McDaniel was not invited to the NFL Scouting Combine, though he attended Notre Dame's Pro Day on March 31, 2015, one of eleven players to do so. McDaniel recorded a three-cone drill time of 6.78 seconds, faster than all running backs invited to the Combine, and would rank fifth among running backs in the last five Combines.
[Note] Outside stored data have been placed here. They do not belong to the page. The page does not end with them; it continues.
-- ==== Sys2Proof/Tests/Slice0.lean ====
section
/-! SUPPORT. The model's own tests. Expected values are the vectors of spec/95_test_vectors.md (its section named with each group) and
the worked examples of the rules, or IEEE 754 arithmetic done by hand. Then one witness for the hypotheses of each statement. -/

set_option Elab.async false

namespace Sys2Proof.Tests

open Sys2Proof.Machine

/-! ## Small states and what is looked at -/

/-- The dimensions of the vectors of spec/95: two channels, 64 samples, a window of 4. -/
def tinyDims : Dims := { maxChannels := 2, maxBlockCap := 64, window := 4, respDepth := 4, hostByteOrder := .little, portMap := ⟨⟨0, 0⟩, ⟨0, 0⟩, ⟨0, 0⟩⟩ }

def tiny : State := State.powerOn tinyDims

def nextOf : Host.Outcome State Fault Refusal → Option State
  | .next t => some t
  | _ => none

def faultOf : Host.Outcome State Fault Refusal → Option Fault
  | .fault f => some f
  | _ => none

/-- A few command words, each executed on its port. -/
def after (ws : List (Port × Command)) (s : State) : Option State :=
  ws.foldl (fun o w => o.bind (fun t => nextOf (runWord w.1 w.2 t))) (some s)

def status (s : State) : Response := statusWord s.ev s.E.snapValid s.E.prepared

/-- One parameter word on CTRL: what it leaves in the parameter store, and `STATUS`. -/
def ctrl {α : Type} (w : Command) (f : Params → α) : Option (α × Response) := (after [(.ctrl, w)] tiny).map (fun t => (f t.P, status t))

/-- The response words of a port, and `STATUS`. -/
def answer (p : Port) (o : Option State) : Option (List Response × Response) := o.map (fun t => ((t.ports.get p).resp, status t))

/-! ## Well-formedness: each check refuses an ill-formed term -/

theorem test_wf_band : (Instr.setBandType 256 0).wf = false ∧ (Instr.setBandFreq 256 0#32).wf = false ∧
    (Instr.setBandQ 256 0#32).wf = false ∧ (Instr.setBandGain 256 0#32).wf = false ∧ (Instr.readCoef 256 0).wf = false ∧
    (Instr.readState 256 0 .z1).wf = false := by decide
theorem test_wf_code : (Instr.setBandType 0 4294967296).wf = false := by decide
theorem test_wf_count : (Instr.setBandCount 2147483648).wf = false ∧ (Instr.setBandCount (-2147483649)).wf = false := by decide
theorem test_wf_aux : (Instr.prepare 65536 0#32).wf = false ∧ (Instr.process 0 65536).wf = false ∧ (Instr.writeIn 0 65536 0#32).wf = false ∧
    (Instr.readOut 0 65536).wf = false ∧ (Instr.readCoef 0 65536).wf = false := by decide
theorem test_wf_channel : (Instr.process 256 0).wf = false ∧ (Instr.reset (.channel 255)).wf = false ∧ (Instr.writeIn 256 0 0#32).wf = false ∧
    (Instr.readOut 256 0).wf = false ∧ (Instr.readState 0 32768 .z1).wf = false := by decide
theorem test_wf_accepts : (Instr.setBandType 255 4294967295).wf = true ∧ (Instr.setBandCount (-2147483648)).wf = true ∧
    (Instr.reset (.channel 254)).wf = true ∧ (Instr.readState 255 32767 .z2).wf = true := by decide

/-! ## Decoding: the words of spec/30 R54, R63, of the rules' examples, and of spec/95 sections 6 to 8 -/

theorem test_decode_nop : decode .disp 0x00FF123456789ABC#64 = .command .nop := by decide
theorem test_decode_setBandType : decode .ctrl 0x1002000000000003#64 = .command (.setBandType 2 3) := by decide
theorem test_decode_setBandFreq : decode .ctrl 0x11030000447A0000#64 = .command (.setBandFreq 3 0x447A0000#32) := by decide
theorem test_decode_setBandQ : decode .ctrl 0x120100003D4CCCCD#64 = .command (.setBandQ 1 0x3D4CCCCD#32) := by decide
theorem test_decode_setBandGain : decode .ctrl 0x13000000C1F00000#64 = .command (.setBandGain 0 0xC1F00000#32) := by decide
theorem test_decode_setGlobalGain : decode .ctrl 0x14000000C0C00000#64 = .command (.setGlobalGain 0xC0C00000#32) := by decide
theorem test_decode_setMix : decode .ctrl 0x150000003FC00000#64 = .command (.setMix 0x3FC00000#32) := by decide
theorem test_decode_setBypass : decode .ctrl 0x1600000000000003#64 = .command (.setBypass true) ∧
    decode .ctrl 0x1600000000000002#64 = .command (.setBypass false) := by decide
theorem test_decode_setAnalyzerEn : decode .ctrl 0x1700000000000000#64 = .command (.setAnalyzerEn false) ∧
    decode .ctrl 0x1700000000000001#64 = .command (.setAnalyzerEn true) := by decide
theorem test_decode_setBandCount : decode .ctrl 0x18000000FFFFFFFF#64 = .command (.setBandCount (-1)) := by decide
theorem test_decode_getStatus : decode .ctrl 0x1900000000000000#64 = .command .getStatus := by decide
theorem test_decode_clearStatus : decode .ctrl 0x1A00000000007F00#64 = .command (.clearStatus 0x7F#7) ∧
    decode .ctrl 0x1A00000000000100#64 = .command (.clearStatus 0x01#7) := by decide
theorem test_decode_prepare : decode .audio 0x20000200473B8000#64 = .command (.prepare 512 0x473B8000#32) := by decide
theorem test_decode_process : decode .audio 0x2102000100000000#64 = .command (.process 2 1) := by decide
theorem test_decode_reset : decode .audio 0x22FF000000000000#64 = .command (.reset .all) ∧
    decode .audio 0x2201000000000000#64 = .command (.reset (.channel 1)) := by decide
theorem test_decode_writeIn : decode .audio 0x230000053F800000#64 = .command (.writeIn 0 5 0x3F800000#32) := by decide
theorem test_decode_readOut : decode .audio 0x2401000300000000#64 = .command (.readOut 1 3) := by decide
theorem test_decode_readState : decode .audio 0x2500000300000000#64 = .command (.readState 0 1 .z2) ∧
    decode .audio 0x2500000200000000#64 = .command (.readState 0 1 .z1) := by decide
theorem test_decode_readCoef : decode .audio 0x2600000200000000#64 = .command (.readCoef 0 2) := by decide
theorem test_decode_analyze : decode .disp 0x3000000000000000#64 = .command .analyze := by decide
theorem test_decode_getSpectrum : decode .disp 0x3100000000000000#64 = .command .getSpectrum := by decide

theorem test_decode_reserved : decode .ctrl 0x0100000000000000#64 = .illegal (.reservedOpcode 0x01#8) ∧
    decode .ctrl 0x1B00000000000000#64 = .illegal (.reservedOpcode 0x1B#8) ∧
    decode .audio 0x2700000000000000#64 = .illegal (.reservedOpcode 0x27#8) ∧
    decode .disp 0x3200000000000000#64 = .illegal (.reservedOpcode 0x32#8) ∧
    decode .disp 0xF000000000000000#64 = .illegal (.reservedOpcode 0xF0#8) := by decide
theorem test_decode_wrong_port : decode .ctrl 0x2101000100000000#64 = .illegal (.wrongPort 0x21#8 .ctrl) ∧
    decode .audio 0x1500000000000000#64 = .illegal (.wrongPort 0x15#8 .audio) ∧
    decode .disp 0x1900000000000000#64 = .illegal (.wrongPort 0x19#8 .disp) := by decide
theorem test_encode_words : encode (.setBandFreq 3 0x447A0000#32) = 0x11030000447A0000#64 ∧
    encode (.clearStatus 0x7F#7) = 0x1A00000000007F00#64 ∧ encode (.readState 0 1 .z2) = 0x2500000300000000#64 ∧
    encode (.reset .all) = 0x22FF000000000000#64 ∧ encode (.setBandCount (-1)) = 0x18000000FFFFFFFF#64 := by decide
theorem test_decodeTableWord : decodeTableWord 64 0x20000200473B8000 = some (.prepare 512 0x473B8000#32) ∧
    decodeTableWord 64 0x0100000000000000 = none := by decide

/-! ## binary32 (IEEE 754, worked by hand) -/

theorem test_fadd_ties_to_even : fadd 0x3F800000#32 0x33800000#32 = 0x3F800000#32 ∧
    fadd 0x3F800001#32 0x33800000#32 = 0x3F800002#32 := by decide +kernel
theorem test_fadd_overflow : fadd 0x7F7FFFFF#32 0x73000000#32 = 0x7F800000#32 ∧
    fadd 0x7F7FFFFF#32 0x72FFFFFF#32 = 0x7F7FFFFF#32 := by decide +kernel
theorem test_fadd_zero_signs : fadd 0x80000000#32 0x80000000#32 = 0x80000000#32 ∧ fadd 0x80000000#32 0#32 = 0#32 ∧
    fsub 0x40490FDB#32 0x40490FDB#32 = 0#32 := by decide +kernel
theorem test_fmul_subnormal : fmul 0x00000001#32 0x3F000000#32 = 0#32 ∧ fmul 0x00000003#32 0x3F000000#32 = 0x00000002#32 ∧
    fmul 0x00800000#32 0xBF000000#32 = 0x80400000#32 := by decide +kernel
theorem test_fdiv : fdiv 0x3F800000#32 0x40400000#32 = 0x3EAAAAAB#32 ∧ fdiv 0xBF800000#32 0#32 = 0xFF800000#32 ∧
    fdiv 0x3F800000#32 0xFF800000#32 = 0x80000000#32 := by decide +kernel
theorem test_fsqrt : fsqrt 0x40000000#32 = 0x3FB504F3#32 ∧ fsqrt 0x80000000#32 = 0x80000000#32 ∧ fsqrt 0x40800000#32 = 0x40000000#32 ∧
    fsqrt 0x7F800000#32 = 0x7F800000#32 := by decide +kernel
theorem test_compare : flt 0x80000000#32 0#32 = false ∧ feq 0x80000000#32 0#32 = true ∧ flt 0xBF800000#32 0#32 = true ∧
    feq 0x7FC00000#32 0x7FC00000#32 = false ∧ fmin 0x7FC00000#32 0x3F800000#32 = 0x3F800000#32 ∧
    fmax 0x3F800000#32 0x7FC00000#32 = 0x7FC00000#32 := by decide

/-! ## Coefficients (spec/95 section 2): cos, sin and 10^x as the correctly rounded functions give them -/

theorem test_angle : angularFreq 0x447A0000#32 0x473B8000#32 = 0x3E060A92#32 ∧ ceilFreq 0x469C4000#32 0x46FA0000#32 = 0x4679C000#32 := by
  decide +kernel
theorem test_coef_lowPass : coefOf .lowPass 0x3F7DCF55#32 0x3E05A8A9#32 0x3F350481#32 0x3FB4CE08#32 =
    ⟨0x3B8052BB#32, 0x3C0052BB#32, 0x3B8052BB#32, 0xBFE85D0D#32, 0x3F54BCAF#32⟩ := by decide +kernel
theorem test_coef_highPass : coefOf .highPass 0x3F7DCF55#32 0x3E05A8A9#32 0x3F350481#32 0x3FB4CE08#32 =
    ⟨0x3F695DB2#32, 0xBFE95DB2#32, 0x3F695DB2#32, 0xBFE85D0D#32, 0x3F54BCAF#32⟩ := by decide +kernel
theorem test_coef_bandPass : coefOf .bandPass 0x3F7DCF55#32 0x3E05A8A9#32 0x3F350481#32 0x3FB4CE08#32 =
    ⟨0x3DAD0D43#32, 0x00000000#32, 0xBDAD0D43#32, 0xBFE85D0D#32, 0x3F54BCAF#32⟩ := by decide +kernel
theorem test_coef_notch : coefOf .notch 0x3F7DCF55#32 0x3E05A8A9#32 0x3F350481#32 0x3FB4CE08#32 =
    ⟨0x3F6A5E58#32, 0xBFE85D0D#32, 0x3F6A5E58#32, 0xBFE85D0D#32, 0x3F54BCAF#32⟩ := by decide +kernel
theorem test_coef_allPass : coefOf .allPass 0x3F7DCF55#32 0x3E05A8A9#32 0x3F350481#32 0x3FB4CE08#32 =
    ⟨0x3F54BCAF#32, 0xBFE85D0D#32, 0x3F800000#32, 0xBFE85D0D#32, 0x3F54BCAF#32⟩ := by decide +kernel
theorem test_coef_peak : coefOf .peak 0x3F7DCF55#32 0x3E05A8A9#32 0x3F350481#32 0x3FB4CE08#32 =
    ⟨0x3F87D042#32, 0xBFEE3E2B#32, 0x3F50F861#32, 0xBFEE3E2B#32, 0x3F6098E4#32⟩ := by decide +kernel
theorem test_coef_lowShelf : coefOf .lowShelf 0x3F7DCF55#32 0x3E05A8A9#32 0x3F350481#32 0x3FB4CE08#32 =
    ⟨0x3F842B04#32, 0xBFEB5FA0#32, 0x3F5428B5#32, 0xBFEC1720#32, 0x3F5B0FBE#32⟩ := by decide +kernel
theorem test_coef_highShelf : coefOf .highShelf 0x3F7DCF55#32 0x3E05A8A9#32 0x3F350481#32 0x3FB4CE08#32 =
    ⟨0x3FF756EB#32, 0xC0641A7A#32, 0x3FD3A691#32, 0xBFE3F36A#32, 0x3F4D77E9#32⟩ := by decide +kernel
theorem test_coef_nyquist : coefOf .lowPass 0xBF7FFFAD#32 0x3B4DE272#32 0x3F800000#32 0x3F800000#32 =
    ⟨0x3F7F990D#32, 0x3FFF990D#32, 0x3F7F990D#32, 0x3FFF98E4#32, 0x3F7F3270#32⟩ := by decide +kernel
theorem test_coef_ident : coefCalc .peak 0#32 0x447A0000#32 0x3F800000#32 0x40C00000#32 = Coef.ident ∧
    coefCalc .highPass 0x80000000#32 0x447A0000#32 0x3F800000#32 0#32 = Coef.ident ∧
    coefCalc .notch 0x7FC00000#32 0x447A0000#32 0x3F800000#32 0#32 = Coef.ident ∧
    coefCalc .notch 0x7F800000#32 0x447A0000#32 0x3F800000#32 0#32 = Coef.ident := by decide

/-! ## Biquad, flush, cascade, mix (spec/95 sections 3 to 5) -/

/-- The coefficients `(0.5, 0.25, 0.0, -0.5, 0.25)` of the example of R92. -/
def exampleCoef : Coef := ⟨0x3F000000#32, 0x3E800000#32, 0#32, 0xBF000000#32, 0x3E800000#32⟩

/-- LowPass at 12000 Hz, Q 1.0, 48000 Hz (spec/95 section 3.3). -/
def lowPass12k : Coef := ⟨0x3EAAAAAB#32, 0x3F2AAAAB#32, 0x3EAAAAAB#32, 0x337A5193#32, 0x3EAAAAAB#32⟩
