-- ==== Sys2Proof/Machine/State.lean ====
section
/-! DEFINITION. The state of the machine, the six items of 10_state.md R20, as plain data; the reasons a step can
stop; the state after reset (R36). -/

namespace Sys2Proof.Machine

/-- Why a run ended (60_exceptions.md R240, R242 to R244). -/
inductive HaltReason where
  /-- HALTED(normal): the fetched word was 0x00000000 (R242). -/
  | normal
  /-- HALTED(decode-error): the decoder does not support the fetched word (R243). -/
  | decodeError
  /-- HALTED(cycle-limit): the cycle counter exceeded the ceiling (R244). -/
  | cycleLimit
  deriving DecidableEq, Repr

/-- The run state (10_state.md R28). -/
inductive RunState where
  | running
  | halted (reason : HaltReason)
  deriving DecidableEq, Repr

/-- Data memory (R30): bytes by address, in canonical form (`Memory.wf`). -/
abbrev Memory := List Host.Cell

/-- Canonical form: addresses strictly rising and inside the 32-bit space, no entry equal to what an unlisted
address reads as, so that equal memories are equal data. -/
abbrev Memory.wf (m : Memory) : Prop :=
  m.Pairwise (fun c d => c.1 < d.1) ∧ ∀ c ∈ m, c.1 < 2 ^ 32 ∧ c.2 ≠ Config.unlistedByte

/-- The instruction map (R29): words by exact address. An address with no entry is a fact about the map, so an
explicit zero word stays listed. -/
abbrev InstrMap := List (Nat × Word)

/-- Canonical form: addresses strictly rising and inside the 32-bit space. -/
abbrev InstrMap.wf (m : InstrMap) : Prop :=
  m.Pairwise (fun c d => c.1 < d.1) ∧ ∀ c ∈ m, c.1 < 2 ^ 32

/-- Why a step answers no next state. -/
inductive Fault where
  /-- Raised by `step` on a state whose `run` is already HALTED: a halted core performs no cycle (R28). Safe: the
  spec gives such a state no successor. The halt itself is a next state, with `run` set (60_exceptions.md R241). -/
  | halted (reason : HaltReason)
  deriving DecidableEq, Repr

/-- Why an instruction has no meaning in the model. -/
inductive Refusal where
  /-- Raised by a refused arm of `exec` only: the instruction of this mnemonic is not modelled. Safe. No arm of
  this model raises it. -/
  | notModelled (mnemonic : String)
  deriving DecidableEq, Repr

/-- The complete state (R20). -/
structure State where
  /-- `x[0..31]`, through the accessors of Ops.lean only (R21, R22). -/
  regs : Vector Word 32
  /-- The program counter (R24). -/
  pc : Word
  /-- Data memory `MEM` (R30). -/
  mem : Memory
  /-- The instruction map `IMEM` (R29). -/
  imem : InstrMap
  /-- The cycle counter, a natural number (R27, D20). -/
  cycle : Nat
  /-- The run state (R28). -/
  run : RunState
  deriving DecidableEq, Repr

/-- The state after reset with no image loaded (10_state.md R36, 70_reset_and_hazards.md R271 steps 1 to 3). How an
image comes to be in it: Load.lean, log 6. -/
def State.reset : State where
  regs := (Vector.replicate 32 0).set 2 Config.spReset
  pc := Config.pcReset
  mem := []
  imem := []
  cycle := 0
  run := .running

end Sys2Proof.Machine
end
He was not drafted by any team in the 2015 NFL draft, but was offered a tryout with the Dallas Cowboys.

McDaniel first latched on with the Montreal Alouettes of the Canadian Football League for whom he played one game with in 2016. On May 11, 2017, McDaniel signed with the Toronto Argonauts, and was active for 9 games. While McDaniel did not play, he was a part of the Argos team that won the 105th Grey Cup. Overall in his professional career, McDaniel played in 10 games, recording 8 rushes for 26 yards, in addition to catching 3 passes for 44 yards.

Pre-draft measurables
| Height | Weight | 40-yard dash | 20-yard split | 20-yard shuttle | Three-cone drill | Vertical jump | Broad jump | Bench press |
| 5 ft 9 in (1.75 m) | 185 lb (84 kg) | 4.59 s | 4.21 s | 11.28 s | 6.78 s | 35 in (0.89 m) | 9 ft 10 in (3.00 m) | 17 reps |
All values from Notre Dame's Pro Day

==Personal life==
McDaniel married high school sweetheart Stephani Sterrett on May 17, 2014. McDaniel's father, Danny McDaniel, is the head football coach at Prosper High School, and with his wife Diane, are producers for AdvoCare. McDaniel's grandfather and great-grandfather were also head coaches at Prosper. He has two brothers, Gavin and TJ both of whom also play running back; Gavin was a member of the Washington Huskies and Azusa Pacific Cougars, while TJ played for the SMU Mustangs before transferring to Northern Arizona for his final year.